Saved data entries
_ _ _ _

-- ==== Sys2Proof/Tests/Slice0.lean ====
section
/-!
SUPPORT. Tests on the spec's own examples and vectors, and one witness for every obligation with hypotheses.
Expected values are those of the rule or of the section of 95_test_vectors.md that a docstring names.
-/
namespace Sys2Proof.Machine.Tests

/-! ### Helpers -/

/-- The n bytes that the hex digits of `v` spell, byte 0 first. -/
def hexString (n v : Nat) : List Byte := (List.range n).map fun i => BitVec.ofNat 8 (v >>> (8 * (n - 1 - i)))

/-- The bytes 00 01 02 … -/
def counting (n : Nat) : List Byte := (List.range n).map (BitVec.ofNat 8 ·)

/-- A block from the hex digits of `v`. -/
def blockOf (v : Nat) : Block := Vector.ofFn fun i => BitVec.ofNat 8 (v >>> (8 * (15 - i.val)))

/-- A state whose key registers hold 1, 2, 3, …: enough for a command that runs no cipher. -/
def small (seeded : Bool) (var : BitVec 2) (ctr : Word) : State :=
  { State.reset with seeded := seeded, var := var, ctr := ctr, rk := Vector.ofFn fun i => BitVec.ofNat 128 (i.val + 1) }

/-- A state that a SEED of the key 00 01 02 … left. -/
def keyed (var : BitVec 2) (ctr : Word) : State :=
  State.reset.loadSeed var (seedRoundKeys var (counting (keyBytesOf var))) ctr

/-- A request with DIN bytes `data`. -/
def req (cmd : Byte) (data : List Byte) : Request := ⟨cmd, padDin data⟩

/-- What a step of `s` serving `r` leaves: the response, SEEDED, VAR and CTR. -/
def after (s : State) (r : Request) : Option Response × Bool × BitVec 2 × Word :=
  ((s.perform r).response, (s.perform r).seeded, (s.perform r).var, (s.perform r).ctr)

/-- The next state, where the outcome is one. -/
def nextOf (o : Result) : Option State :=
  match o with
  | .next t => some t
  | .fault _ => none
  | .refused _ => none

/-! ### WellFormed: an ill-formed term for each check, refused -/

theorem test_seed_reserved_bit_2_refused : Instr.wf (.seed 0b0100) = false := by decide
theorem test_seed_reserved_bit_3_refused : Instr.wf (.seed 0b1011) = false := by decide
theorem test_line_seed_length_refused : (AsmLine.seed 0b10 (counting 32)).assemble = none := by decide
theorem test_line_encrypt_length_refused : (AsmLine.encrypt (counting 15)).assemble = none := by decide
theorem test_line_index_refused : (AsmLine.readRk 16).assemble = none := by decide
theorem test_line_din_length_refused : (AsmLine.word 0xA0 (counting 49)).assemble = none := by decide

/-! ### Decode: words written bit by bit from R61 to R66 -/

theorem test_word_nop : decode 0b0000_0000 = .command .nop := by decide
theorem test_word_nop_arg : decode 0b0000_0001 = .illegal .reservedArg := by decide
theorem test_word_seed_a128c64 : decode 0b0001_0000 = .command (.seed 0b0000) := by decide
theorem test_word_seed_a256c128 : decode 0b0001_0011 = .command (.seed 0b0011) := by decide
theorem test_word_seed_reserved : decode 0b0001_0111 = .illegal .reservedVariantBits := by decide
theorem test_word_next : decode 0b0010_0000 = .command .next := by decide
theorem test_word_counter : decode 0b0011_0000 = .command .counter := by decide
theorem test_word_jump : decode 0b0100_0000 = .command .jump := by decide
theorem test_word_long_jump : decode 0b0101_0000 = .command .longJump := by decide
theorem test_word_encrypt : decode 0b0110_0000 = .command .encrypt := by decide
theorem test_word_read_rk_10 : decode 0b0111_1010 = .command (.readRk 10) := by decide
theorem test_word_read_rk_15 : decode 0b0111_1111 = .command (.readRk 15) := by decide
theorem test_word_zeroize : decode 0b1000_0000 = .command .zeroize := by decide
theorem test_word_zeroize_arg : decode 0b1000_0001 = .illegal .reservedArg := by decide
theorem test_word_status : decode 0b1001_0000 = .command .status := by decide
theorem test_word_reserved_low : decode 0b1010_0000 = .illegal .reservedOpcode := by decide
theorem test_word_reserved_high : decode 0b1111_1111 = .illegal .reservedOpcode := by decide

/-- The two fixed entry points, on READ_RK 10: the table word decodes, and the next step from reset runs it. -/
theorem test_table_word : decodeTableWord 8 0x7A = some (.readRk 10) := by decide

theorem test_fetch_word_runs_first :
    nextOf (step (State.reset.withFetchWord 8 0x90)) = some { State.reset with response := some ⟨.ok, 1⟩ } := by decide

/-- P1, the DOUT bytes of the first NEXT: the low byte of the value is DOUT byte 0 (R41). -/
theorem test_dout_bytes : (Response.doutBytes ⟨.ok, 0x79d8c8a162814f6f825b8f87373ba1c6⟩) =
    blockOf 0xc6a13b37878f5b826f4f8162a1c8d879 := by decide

_ _ _ _

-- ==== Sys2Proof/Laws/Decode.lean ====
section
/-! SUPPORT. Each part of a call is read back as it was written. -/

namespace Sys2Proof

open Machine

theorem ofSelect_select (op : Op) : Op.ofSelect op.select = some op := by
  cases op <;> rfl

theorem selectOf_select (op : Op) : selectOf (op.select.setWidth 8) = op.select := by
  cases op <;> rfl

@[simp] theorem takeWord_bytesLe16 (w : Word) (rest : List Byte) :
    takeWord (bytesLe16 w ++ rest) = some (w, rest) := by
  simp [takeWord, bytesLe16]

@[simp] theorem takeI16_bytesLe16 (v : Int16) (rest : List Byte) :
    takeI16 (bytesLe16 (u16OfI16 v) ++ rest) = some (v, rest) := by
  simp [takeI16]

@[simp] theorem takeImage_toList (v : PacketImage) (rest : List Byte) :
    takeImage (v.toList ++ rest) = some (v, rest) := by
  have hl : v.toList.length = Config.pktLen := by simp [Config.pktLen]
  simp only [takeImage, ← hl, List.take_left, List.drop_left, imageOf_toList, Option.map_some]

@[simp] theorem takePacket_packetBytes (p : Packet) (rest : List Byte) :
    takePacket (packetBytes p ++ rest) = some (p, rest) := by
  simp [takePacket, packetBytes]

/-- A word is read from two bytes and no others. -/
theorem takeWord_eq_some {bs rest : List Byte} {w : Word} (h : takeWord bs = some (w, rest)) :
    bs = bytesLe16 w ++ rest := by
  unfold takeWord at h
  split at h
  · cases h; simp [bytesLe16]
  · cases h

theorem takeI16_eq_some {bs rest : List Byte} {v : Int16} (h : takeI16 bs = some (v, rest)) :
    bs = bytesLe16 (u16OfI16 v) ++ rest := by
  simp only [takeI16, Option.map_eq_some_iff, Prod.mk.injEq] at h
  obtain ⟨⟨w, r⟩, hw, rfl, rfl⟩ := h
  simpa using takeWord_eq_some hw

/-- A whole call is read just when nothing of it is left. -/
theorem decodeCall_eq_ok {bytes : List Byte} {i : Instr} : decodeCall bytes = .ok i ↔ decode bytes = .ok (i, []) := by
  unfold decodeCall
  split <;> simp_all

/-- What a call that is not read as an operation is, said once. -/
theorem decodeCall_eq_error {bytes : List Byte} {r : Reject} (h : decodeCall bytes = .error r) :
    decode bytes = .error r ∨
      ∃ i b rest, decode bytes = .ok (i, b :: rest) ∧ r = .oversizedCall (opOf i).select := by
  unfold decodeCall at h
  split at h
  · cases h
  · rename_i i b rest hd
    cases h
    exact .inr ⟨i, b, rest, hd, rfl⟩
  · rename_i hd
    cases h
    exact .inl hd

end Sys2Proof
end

_ _ _ _

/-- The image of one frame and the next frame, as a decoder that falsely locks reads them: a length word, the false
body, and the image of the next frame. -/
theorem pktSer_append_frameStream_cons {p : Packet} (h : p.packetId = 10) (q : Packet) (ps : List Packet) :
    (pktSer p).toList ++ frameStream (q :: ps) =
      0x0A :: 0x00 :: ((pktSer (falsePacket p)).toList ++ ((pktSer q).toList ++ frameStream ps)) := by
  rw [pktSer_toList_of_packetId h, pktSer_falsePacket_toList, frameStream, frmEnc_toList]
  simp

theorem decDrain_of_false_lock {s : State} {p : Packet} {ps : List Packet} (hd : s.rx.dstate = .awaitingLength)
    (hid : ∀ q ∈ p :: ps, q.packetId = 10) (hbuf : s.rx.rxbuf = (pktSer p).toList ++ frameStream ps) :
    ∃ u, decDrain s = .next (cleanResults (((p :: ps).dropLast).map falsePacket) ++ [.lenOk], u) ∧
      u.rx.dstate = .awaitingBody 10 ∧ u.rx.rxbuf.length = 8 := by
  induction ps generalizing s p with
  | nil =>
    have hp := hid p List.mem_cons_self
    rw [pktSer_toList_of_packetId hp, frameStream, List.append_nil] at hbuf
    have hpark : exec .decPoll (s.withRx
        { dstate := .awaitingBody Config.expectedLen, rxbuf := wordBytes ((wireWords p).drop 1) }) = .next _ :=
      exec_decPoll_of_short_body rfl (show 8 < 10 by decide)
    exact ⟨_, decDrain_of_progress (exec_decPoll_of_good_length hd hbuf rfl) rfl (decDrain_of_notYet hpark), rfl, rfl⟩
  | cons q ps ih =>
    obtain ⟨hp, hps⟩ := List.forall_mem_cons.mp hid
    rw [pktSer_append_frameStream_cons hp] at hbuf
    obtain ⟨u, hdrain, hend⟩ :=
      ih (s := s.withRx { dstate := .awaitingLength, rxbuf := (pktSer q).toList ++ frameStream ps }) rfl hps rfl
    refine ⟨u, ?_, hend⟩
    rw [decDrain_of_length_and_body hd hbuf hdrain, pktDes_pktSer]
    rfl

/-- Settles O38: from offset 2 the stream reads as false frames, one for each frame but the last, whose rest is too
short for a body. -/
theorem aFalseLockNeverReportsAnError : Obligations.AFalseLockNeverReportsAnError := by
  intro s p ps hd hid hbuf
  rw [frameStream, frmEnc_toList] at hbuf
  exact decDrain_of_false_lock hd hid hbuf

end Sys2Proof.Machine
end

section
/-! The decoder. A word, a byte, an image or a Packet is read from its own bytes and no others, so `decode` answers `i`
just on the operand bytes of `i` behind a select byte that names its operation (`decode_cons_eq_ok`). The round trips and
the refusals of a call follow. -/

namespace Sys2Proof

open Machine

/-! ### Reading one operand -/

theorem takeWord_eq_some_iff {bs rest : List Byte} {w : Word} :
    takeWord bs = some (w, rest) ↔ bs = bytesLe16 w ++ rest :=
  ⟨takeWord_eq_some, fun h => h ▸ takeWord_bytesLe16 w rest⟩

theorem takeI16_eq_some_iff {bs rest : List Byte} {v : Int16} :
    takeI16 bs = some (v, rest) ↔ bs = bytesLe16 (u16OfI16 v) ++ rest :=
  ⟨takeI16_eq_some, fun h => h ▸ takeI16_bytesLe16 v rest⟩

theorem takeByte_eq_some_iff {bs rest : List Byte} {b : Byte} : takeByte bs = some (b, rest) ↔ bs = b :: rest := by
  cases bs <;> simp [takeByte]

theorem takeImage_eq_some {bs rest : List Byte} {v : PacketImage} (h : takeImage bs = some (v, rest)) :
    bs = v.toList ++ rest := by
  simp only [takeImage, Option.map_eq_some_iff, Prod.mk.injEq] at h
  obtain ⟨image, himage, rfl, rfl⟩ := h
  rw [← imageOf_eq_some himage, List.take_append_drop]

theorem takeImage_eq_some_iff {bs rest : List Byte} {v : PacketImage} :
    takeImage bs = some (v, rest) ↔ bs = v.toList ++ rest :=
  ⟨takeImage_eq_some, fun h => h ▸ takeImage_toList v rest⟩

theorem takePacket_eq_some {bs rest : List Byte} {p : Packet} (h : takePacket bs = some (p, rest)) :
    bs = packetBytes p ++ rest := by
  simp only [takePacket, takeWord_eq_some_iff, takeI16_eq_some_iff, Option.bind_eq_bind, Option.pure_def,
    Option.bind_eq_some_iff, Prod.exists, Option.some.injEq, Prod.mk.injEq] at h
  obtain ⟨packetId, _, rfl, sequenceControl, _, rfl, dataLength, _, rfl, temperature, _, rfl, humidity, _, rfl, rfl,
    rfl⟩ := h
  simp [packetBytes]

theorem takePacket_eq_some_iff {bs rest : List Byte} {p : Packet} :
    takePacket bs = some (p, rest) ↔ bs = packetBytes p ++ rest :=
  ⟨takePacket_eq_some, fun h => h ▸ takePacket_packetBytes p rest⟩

_ _ _ _

Output the lines of the records above exactly as they appear, from the line containing "-- ==== Sys2Proof/Tests/Slice0.lean" through the line containing "no cipher. -/".

- [EXERCISE RESULT]
-- ==== Sys2Proof/Tests/Slice0.lean ====
section
/-!
SUPPORT. Tests on the spec's own examples and vectors, and one witness for every obligation with hypotheses.
Expected values are those of the rule or of the section of 95_test_vectors.md that a docstring names.
-/
namespace Sys2Proof.Machine.Tests

/-! ### Helpers -/

/-- The n bytes that the hex digits of `v` spell, byte 0 first. -/
def hexString (n v : Nat) : List Byte := (List.range n).map fun i => BitVec.ofNat 8 (v >>> (8 * (n - 1 - i)))

/-- The bytes 00 01 02 … -/
def counting (n : Nat) : List Byte := (List.range n).map (BitVec.ofNat 8 ·)

/-- A block from the hex digits of `v`. -/
def blockOf (v : Nat) : Block := Vector.ofFn fun i => BitVec.ofNat 8 (v >>> (8 * (15 - i.val)))

/-- A state whose key registers hold 1, 2, 3, …: enough for a command that runs no cipher. -/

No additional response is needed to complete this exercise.